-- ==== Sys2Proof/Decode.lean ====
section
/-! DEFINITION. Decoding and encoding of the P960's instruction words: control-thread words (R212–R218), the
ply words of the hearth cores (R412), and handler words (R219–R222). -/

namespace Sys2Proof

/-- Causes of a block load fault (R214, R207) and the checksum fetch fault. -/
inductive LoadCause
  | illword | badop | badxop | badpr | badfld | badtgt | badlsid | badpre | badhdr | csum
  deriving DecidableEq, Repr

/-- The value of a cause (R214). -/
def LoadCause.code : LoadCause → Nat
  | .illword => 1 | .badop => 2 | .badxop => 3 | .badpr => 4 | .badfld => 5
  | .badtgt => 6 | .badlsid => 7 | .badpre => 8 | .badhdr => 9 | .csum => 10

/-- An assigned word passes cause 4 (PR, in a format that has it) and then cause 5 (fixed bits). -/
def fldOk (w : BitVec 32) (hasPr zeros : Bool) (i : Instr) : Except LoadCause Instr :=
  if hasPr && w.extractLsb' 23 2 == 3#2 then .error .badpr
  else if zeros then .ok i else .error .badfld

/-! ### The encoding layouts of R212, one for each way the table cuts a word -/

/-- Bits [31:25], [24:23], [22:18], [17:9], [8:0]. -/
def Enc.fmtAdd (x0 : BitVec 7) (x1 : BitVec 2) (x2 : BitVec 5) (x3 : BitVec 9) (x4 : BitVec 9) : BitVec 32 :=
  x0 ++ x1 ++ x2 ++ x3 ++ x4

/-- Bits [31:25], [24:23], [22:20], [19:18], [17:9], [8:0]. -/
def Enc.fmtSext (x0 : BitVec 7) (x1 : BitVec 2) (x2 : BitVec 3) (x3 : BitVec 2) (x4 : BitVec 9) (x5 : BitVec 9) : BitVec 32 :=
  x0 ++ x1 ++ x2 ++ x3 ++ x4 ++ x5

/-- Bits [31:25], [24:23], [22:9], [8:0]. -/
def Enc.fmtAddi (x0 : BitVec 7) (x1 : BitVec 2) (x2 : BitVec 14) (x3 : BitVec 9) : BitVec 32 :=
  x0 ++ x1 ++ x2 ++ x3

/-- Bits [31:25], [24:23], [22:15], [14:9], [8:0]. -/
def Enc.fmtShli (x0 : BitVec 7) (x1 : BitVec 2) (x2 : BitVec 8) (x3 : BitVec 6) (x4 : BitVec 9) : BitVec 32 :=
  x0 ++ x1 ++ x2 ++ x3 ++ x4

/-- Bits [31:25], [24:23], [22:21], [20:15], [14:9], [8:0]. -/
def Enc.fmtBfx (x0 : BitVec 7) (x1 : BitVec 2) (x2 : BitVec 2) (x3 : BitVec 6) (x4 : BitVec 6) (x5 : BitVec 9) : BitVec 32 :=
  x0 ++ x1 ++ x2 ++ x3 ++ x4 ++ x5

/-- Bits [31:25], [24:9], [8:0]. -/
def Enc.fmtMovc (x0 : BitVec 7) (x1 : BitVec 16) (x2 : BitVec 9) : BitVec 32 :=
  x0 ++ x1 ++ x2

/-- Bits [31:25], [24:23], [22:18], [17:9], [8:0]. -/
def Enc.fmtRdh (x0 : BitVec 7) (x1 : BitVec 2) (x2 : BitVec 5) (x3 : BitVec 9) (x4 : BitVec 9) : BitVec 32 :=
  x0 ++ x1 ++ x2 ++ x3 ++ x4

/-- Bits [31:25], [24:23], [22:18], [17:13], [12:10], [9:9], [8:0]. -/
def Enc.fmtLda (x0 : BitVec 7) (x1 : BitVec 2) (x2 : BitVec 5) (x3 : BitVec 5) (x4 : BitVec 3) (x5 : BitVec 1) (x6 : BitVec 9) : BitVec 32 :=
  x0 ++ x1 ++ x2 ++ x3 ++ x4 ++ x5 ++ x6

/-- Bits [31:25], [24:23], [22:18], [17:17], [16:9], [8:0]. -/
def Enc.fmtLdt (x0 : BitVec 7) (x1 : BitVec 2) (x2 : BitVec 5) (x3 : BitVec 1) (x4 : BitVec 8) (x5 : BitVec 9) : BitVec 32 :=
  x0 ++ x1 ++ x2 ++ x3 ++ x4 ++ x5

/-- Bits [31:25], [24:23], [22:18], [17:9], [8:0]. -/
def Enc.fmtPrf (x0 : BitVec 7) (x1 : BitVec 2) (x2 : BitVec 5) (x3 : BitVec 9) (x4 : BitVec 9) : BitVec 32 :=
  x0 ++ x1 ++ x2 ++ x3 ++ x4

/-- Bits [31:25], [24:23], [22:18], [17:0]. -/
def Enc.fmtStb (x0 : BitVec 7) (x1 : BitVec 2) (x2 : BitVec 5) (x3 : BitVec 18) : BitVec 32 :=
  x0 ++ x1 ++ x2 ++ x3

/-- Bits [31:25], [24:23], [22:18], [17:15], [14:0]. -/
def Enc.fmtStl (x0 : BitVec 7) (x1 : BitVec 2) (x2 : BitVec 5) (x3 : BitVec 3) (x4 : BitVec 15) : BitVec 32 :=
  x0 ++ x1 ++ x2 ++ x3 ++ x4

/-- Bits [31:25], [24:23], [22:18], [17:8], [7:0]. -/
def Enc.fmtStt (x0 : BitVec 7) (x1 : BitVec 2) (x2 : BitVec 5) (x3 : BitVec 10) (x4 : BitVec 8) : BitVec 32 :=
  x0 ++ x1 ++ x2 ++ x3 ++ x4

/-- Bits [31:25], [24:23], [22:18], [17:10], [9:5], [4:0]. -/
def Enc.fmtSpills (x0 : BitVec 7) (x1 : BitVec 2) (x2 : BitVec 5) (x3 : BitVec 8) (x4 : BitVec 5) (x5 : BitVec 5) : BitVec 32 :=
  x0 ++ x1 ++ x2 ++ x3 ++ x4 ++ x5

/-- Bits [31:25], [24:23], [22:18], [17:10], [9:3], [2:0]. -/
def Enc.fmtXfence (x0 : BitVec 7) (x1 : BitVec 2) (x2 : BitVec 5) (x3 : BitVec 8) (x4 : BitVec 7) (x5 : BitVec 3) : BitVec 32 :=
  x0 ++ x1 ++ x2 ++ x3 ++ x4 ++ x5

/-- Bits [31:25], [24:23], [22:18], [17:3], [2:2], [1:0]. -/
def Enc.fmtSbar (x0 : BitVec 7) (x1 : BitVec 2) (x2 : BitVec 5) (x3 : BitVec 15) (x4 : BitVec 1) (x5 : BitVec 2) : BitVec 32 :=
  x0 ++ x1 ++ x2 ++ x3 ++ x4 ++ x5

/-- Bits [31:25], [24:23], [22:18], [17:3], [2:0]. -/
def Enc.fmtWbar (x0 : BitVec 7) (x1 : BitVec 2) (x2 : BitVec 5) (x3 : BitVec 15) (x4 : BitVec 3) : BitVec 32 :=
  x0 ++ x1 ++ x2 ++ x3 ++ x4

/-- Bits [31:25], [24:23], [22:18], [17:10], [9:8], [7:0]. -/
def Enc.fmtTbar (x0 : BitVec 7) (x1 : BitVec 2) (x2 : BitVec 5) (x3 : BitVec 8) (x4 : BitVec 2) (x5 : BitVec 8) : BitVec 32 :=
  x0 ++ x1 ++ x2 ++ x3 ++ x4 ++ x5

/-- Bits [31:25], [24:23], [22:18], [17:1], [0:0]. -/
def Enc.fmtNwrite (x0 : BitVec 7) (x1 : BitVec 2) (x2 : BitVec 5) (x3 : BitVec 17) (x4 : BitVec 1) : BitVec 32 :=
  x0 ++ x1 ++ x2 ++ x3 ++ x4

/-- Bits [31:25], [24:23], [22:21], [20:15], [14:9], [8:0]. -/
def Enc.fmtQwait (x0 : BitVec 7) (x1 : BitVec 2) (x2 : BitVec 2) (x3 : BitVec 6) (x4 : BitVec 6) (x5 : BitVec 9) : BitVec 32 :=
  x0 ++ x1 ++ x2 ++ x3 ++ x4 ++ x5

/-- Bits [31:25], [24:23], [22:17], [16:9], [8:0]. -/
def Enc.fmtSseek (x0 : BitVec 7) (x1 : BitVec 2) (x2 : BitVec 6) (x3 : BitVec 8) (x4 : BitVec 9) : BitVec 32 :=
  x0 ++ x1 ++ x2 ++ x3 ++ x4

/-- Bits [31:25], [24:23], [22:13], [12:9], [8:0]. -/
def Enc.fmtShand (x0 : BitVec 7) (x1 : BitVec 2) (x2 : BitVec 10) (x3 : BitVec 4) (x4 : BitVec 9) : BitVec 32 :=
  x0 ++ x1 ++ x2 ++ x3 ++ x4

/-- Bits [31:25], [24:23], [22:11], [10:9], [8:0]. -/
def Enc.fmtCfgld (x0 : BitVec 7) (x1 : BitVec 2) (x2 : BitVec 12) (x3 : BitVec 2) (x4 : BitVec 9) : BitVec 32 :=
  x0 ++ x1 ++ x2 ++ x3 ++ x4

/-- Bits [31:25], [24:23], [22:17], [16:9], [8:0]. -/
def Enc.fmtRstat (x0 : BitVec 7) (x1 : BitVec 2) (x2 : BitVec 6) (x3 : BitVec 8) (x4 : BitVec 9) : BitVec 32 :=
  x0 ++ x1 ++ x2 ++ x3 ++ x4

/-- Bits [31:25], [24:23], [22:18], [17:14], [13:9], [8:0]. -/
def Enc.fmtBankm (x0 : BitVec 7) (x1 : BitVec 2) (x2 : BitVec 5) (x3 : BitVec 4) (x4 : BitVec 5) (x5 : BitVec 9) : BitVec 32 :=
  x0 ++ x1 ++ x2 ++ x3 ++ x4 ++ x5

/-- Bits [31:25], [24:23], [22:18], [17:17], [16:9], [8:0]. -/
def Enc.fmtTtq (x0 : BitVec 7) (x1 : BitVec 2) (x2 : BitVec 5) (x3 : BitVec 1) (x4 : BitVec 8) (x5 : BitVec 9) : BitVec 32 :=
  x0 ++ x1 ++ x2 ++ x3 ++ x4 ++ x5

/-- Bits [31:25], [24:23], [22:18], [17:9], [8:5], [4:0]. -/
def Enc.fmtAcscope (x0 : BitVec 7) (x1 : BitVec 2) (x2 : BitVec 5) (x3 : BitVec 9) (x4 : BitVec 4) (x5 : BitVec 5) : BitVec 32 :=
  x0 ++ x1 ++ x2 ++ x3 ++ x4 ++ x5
++++++++
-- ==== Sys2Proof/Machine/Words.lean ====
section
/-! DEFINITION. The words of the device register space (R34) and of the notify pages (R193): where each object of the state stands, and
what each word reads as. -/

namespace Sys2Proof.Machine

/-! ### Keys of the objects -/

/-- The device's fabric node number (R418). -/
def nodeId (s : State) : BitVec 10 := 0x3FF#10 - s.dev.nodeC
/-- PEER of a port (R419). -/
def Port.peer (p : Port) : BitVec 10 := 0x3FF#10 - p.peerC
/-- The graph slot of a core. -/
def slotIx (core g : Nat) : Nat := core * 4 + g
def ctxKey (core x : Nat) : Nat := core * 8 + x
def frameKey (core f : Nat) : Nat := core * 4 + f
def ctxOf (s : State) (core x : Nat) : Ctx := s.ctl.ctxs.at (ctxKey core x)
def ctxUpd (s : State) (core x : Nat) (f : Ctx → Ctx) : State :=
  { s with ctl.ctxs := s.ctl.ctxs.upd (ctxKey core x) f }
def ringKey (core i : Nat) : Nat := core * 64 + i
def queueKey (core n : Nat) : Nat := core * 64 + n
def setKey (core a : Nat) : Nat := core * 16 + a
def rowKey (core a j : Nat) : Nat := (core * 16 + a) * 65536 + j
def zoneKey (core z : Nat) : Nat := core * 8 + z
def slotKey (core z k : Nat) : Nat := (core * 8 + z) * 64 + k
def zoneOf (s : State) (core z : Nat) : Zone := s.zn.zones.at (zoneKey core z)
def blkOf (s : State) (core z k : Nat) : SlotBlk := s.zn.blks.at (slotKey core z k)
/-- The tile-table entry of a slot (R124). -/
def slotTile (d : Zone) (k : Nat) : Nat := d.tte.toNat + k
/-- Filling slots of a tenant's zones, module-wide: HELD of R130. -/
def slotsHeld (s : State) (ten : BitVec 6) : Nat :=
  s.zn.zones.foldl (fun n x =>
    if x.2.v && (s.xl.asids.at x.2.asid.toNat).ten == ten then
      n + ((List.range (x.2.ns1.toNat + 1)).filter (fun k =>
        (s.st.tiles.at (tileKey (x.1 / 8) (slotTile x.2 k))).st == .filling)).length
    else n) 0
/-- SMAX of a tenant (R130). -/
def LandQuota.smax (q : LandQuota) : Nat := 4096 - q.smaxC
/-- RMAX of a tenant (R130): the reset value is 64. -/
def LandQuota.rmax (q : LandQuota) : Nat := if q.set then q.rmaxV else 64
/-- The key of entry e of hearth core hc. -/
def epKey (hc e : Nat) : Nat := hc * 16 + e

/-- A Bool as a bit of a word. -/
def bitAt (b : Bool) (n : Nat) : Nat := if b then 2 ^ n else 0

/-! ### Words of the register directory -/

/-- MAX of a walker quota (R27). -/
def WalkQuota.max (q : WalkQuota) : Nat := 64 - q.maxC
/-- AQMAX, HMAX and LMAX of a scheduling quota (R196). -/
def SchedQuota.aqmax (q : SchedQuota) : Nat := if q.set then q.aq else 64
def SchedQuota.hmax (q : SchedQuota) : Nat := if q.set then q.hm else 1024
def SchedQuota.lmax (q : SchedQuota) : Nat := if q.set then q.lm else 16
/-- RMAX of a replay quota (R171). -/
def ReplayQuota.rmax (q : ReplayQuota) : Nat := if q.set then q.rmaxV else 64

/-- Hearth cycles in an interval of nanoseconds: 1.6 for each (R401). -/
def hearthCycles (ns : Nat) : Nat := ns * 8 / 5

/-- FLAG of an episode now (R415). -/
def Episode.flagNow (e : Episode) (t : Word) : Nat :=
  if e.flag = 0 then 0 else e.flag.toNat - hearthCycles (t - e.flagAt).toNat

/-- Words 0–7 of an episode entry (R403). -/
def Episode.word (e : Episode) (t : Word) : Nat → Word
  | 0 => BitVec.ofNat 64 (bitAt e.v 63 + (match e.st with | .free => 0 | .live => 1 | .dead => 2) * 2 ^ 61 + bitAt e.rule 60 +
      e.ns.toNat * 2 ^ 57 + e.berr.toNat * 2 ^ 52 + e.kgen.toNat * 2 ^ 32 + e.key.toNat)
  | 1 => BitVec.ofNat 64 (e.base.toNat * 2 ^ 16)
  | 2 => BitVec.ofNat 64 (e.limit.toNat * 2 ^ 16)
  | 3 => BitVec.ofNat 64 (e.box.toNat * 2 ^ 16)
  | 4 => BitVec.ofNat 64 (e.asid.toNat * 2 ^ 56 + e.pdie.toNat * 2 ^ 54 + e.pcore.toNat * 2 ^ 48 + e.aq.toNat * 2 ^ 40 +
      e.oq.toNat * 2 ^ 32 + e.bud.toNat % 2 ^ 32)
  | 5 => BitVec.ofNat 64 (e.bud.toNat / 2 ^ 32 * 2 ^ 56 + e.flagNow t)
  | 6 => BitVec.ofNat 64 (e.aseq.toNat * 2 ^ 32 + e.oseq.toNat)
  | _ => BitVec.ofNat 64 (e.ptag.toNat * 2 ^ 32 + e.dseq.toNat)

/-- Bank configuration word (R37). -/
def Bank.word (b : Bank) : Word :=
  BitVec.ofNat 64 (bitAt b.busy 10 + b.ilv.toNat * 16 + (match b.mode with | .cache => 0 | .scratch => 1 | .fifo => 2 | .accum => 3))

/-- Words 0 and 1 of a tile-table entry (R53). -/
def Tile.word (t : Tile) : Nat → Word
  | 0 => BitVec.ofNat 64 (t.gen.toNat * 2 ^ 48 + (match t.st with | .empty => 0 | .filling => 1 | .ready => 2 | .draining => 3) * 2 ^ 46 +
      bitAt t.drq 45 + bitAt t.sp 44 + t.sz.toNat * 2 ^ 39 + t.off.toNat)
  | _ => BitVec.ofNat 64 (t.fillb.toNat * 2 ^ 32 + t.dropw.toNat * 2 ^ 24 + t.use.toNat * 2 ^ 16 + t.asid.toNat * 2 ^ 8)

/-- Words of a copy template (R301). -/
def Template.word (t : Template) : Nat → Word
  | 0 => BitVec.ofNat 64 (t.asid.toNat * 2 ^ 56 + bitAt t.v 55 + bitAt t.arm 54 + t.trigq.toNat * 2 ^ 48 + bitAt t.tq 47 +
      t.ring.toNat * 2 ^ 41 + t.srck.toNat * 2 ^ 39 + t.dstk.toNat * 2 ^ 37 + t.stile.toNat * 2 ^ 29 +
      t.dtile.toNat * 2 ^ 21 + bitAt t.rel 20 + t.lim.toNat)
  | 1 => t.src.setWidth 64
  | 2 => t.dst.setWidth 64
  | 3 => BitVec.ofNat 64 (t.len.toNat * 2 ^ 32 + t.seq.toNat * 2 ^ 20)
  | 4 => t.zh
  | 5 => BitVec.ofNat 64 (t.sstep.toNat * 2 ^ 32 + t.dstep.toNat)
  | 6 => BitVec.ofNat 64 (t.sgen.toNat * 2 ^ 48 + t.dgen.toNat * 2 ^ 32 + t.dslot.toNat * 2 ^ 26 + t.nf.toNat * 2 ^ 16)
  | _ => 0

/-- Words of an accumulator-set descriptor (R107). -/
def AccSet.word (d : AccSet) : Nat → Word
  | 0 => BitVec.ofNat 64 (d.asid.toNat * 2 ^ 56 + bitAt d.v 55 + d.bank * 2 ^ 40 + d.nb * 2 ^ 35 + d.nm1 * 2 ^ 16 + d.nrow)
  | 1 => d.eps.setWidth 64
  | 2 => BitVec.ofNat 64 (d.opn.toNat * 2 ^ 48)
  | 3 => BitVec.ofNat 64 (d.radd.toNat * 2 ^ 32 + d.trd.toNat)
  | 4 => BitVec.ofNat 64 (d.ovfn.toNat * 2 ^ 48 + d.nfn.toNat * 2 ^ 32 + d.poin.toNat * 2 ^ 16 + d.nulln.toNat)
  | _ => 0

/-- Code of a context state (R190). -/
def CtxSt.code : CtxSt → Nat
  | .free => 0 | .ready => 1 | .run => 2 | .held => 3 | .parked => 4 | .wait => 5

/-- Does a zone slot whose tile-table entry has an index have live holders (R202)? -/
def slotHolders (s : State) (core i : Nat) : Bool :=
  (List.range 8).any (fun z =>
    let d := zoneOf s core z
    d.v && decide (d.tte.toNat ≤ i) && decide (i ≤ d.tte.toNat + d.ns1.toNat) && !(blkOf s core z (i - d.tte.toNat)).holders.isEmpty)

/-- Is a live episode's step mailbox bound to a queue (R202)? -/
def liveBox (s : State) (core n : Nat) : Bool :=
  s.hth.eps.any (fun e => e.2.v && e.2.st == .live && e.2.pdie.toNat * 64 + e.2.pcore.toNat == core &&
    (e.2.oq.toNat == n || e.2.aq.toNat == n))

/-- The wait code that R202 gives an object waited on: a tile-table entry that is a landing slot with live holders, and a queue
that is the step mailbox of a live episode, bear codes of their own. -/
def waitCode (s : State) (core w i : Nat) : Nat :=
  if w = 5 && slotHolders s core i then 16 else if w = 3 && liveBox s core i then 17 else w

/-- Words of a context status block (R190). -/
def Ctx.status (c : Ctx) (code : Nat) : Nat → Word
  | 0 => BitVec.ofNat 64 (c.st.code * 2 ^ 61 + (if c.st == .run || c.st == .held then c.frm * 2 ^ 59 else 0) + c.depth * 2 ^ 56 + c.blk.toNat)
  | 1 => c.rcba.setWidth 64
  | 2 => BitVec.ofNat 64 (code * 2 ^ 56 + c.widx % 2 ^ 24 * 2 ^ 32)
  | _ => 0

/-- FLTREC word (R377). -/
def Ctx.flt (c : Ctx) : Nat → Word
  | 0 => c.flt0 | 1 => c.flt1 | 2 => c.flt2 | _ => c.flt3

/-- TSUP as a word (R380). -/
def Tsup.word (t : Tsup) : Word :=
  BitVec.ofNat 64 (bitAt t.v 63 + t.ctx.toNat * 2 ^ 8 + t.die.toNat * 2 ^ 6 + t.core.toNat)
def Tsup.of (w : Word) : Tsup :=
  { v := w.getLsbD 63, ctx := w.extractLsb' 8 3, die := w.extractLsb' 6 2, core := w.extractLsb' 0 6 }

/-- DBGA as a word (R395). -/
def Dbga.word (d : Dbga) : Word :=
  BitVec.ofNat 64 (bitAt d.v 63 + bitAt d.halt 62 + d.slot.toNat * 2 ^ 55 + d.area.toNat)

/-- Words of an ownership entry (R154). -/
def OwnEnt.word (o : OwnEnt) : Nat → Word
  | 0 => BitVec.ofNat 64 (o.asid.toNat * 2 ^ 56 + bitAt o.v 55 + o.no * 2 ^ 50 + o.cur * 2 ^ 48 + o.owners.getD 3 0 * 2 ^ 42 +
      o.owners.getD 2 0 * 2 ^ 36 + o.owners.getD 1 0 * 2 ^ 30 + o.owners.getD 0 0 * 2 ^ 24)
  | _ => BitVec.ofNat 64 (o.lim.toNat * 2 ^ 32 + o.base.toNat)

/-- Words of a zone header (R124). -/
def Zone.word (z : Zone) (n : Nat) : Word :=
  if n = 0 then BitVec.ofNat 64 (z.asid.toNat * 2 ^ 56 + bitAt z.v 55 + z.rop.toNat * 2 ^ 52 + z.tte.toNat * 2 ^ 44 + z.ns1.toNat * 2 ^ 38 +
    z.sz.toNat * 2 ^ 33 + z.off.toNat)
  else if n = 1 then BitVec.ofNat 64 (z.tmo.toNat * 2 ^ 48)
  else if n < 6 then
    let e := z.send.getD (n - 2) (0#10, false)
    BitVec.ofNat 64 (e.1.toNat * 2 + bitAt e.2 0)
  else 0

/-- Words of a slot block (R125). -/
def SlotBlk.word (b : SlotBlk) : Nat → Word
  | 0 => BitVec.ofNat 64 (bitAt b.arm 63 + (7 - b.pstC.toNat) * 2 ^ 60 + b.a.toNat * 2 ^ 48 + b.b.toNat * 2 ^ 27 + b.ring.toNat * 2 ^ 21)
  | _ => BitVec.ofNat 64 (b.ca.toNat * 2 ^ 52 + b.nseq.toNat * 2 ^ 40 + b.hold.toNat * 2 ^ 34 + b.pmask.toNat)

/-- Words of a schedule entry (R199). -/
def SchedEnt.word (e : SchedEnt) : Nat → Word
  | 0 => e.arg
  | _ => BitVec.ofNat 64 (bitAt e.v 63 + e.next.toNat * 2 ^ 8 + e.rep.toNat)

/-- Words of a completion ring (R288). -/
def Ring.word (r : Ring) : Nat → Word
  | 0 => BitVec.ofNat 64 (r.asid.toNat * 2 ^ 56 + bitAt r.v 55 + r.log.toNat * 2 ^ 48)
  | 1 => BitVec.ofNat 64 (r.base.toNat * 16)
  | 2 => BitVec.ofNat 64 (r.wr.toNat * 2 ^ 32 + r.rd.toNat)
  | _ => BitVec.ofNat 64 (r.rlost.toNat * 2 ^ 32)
++++++++
### Exercise details
Above are the records; print exactly the lines from the line with "header (R124). -/" to the line with "def Ring.word (r : Ring) : Nat → Word", including both, and nothing else.

### Response
/-- Words of a zone header (R124). -/
def Zone.word (z : Zone) (n : Nat) : Word :=
  if n = 0 then BitVec.ofNat 64 (z.asid.toNat * 2 ^ 56 + bitAt z.v 55 + z.rop.toNat * 2 ^ 52 + z.tte.toNat * 2 ^ 44 + z.ns1.toNat * 2 ^ 38 +
    z.sz.toNat * 2 ^ 33 + z.off.toNat)
  else if n = 1 then BitVec.ofNat 64 (z.tmo.toNat * 2 ^ 48)
  else if n < 6 then
    let e := z.send.getD (n - 2) (0#10, false)
    BitVec.ofNat 64 (e.1.toNat * 2 + bitAt e.2 0)
  else 0

/-- Words of a slot block (R125). -/
def SlotBlk.word (b : SlotBlk) : Nat → Word
  | 0 => BitVec.ofNat 64 (bitAt b.arm 63 + (7 - b.pstC.toNat) * 2 ^ 60 + b.a.toNat * 2 ^ 48 + b.b.toNat * 2 ^ 27 + b.ring.toNat * 2 ^ 21)
  | _ => BitVec.ofNat 64 (b.ca.toNat * 2 ^ 52 + b.nseq.toNat * 2 ^ 40 + b.hold.toNat * 2 ^ 34 + b.pmask.toNat)

/-- Words of a schedule entry (R199). -/
def SchedEnt.word (e : SchedEnt) : Nat → Word
  | 0 => e.arg
  | _ => BitVec.ofNat 64 (bitAt e.v 63 + e.next.toNat * 2 ^ 8 + e.rep.toNat)

/-- Words of a completion ring (R288). -/
def Ring.word (r : Ring) : Nat → Word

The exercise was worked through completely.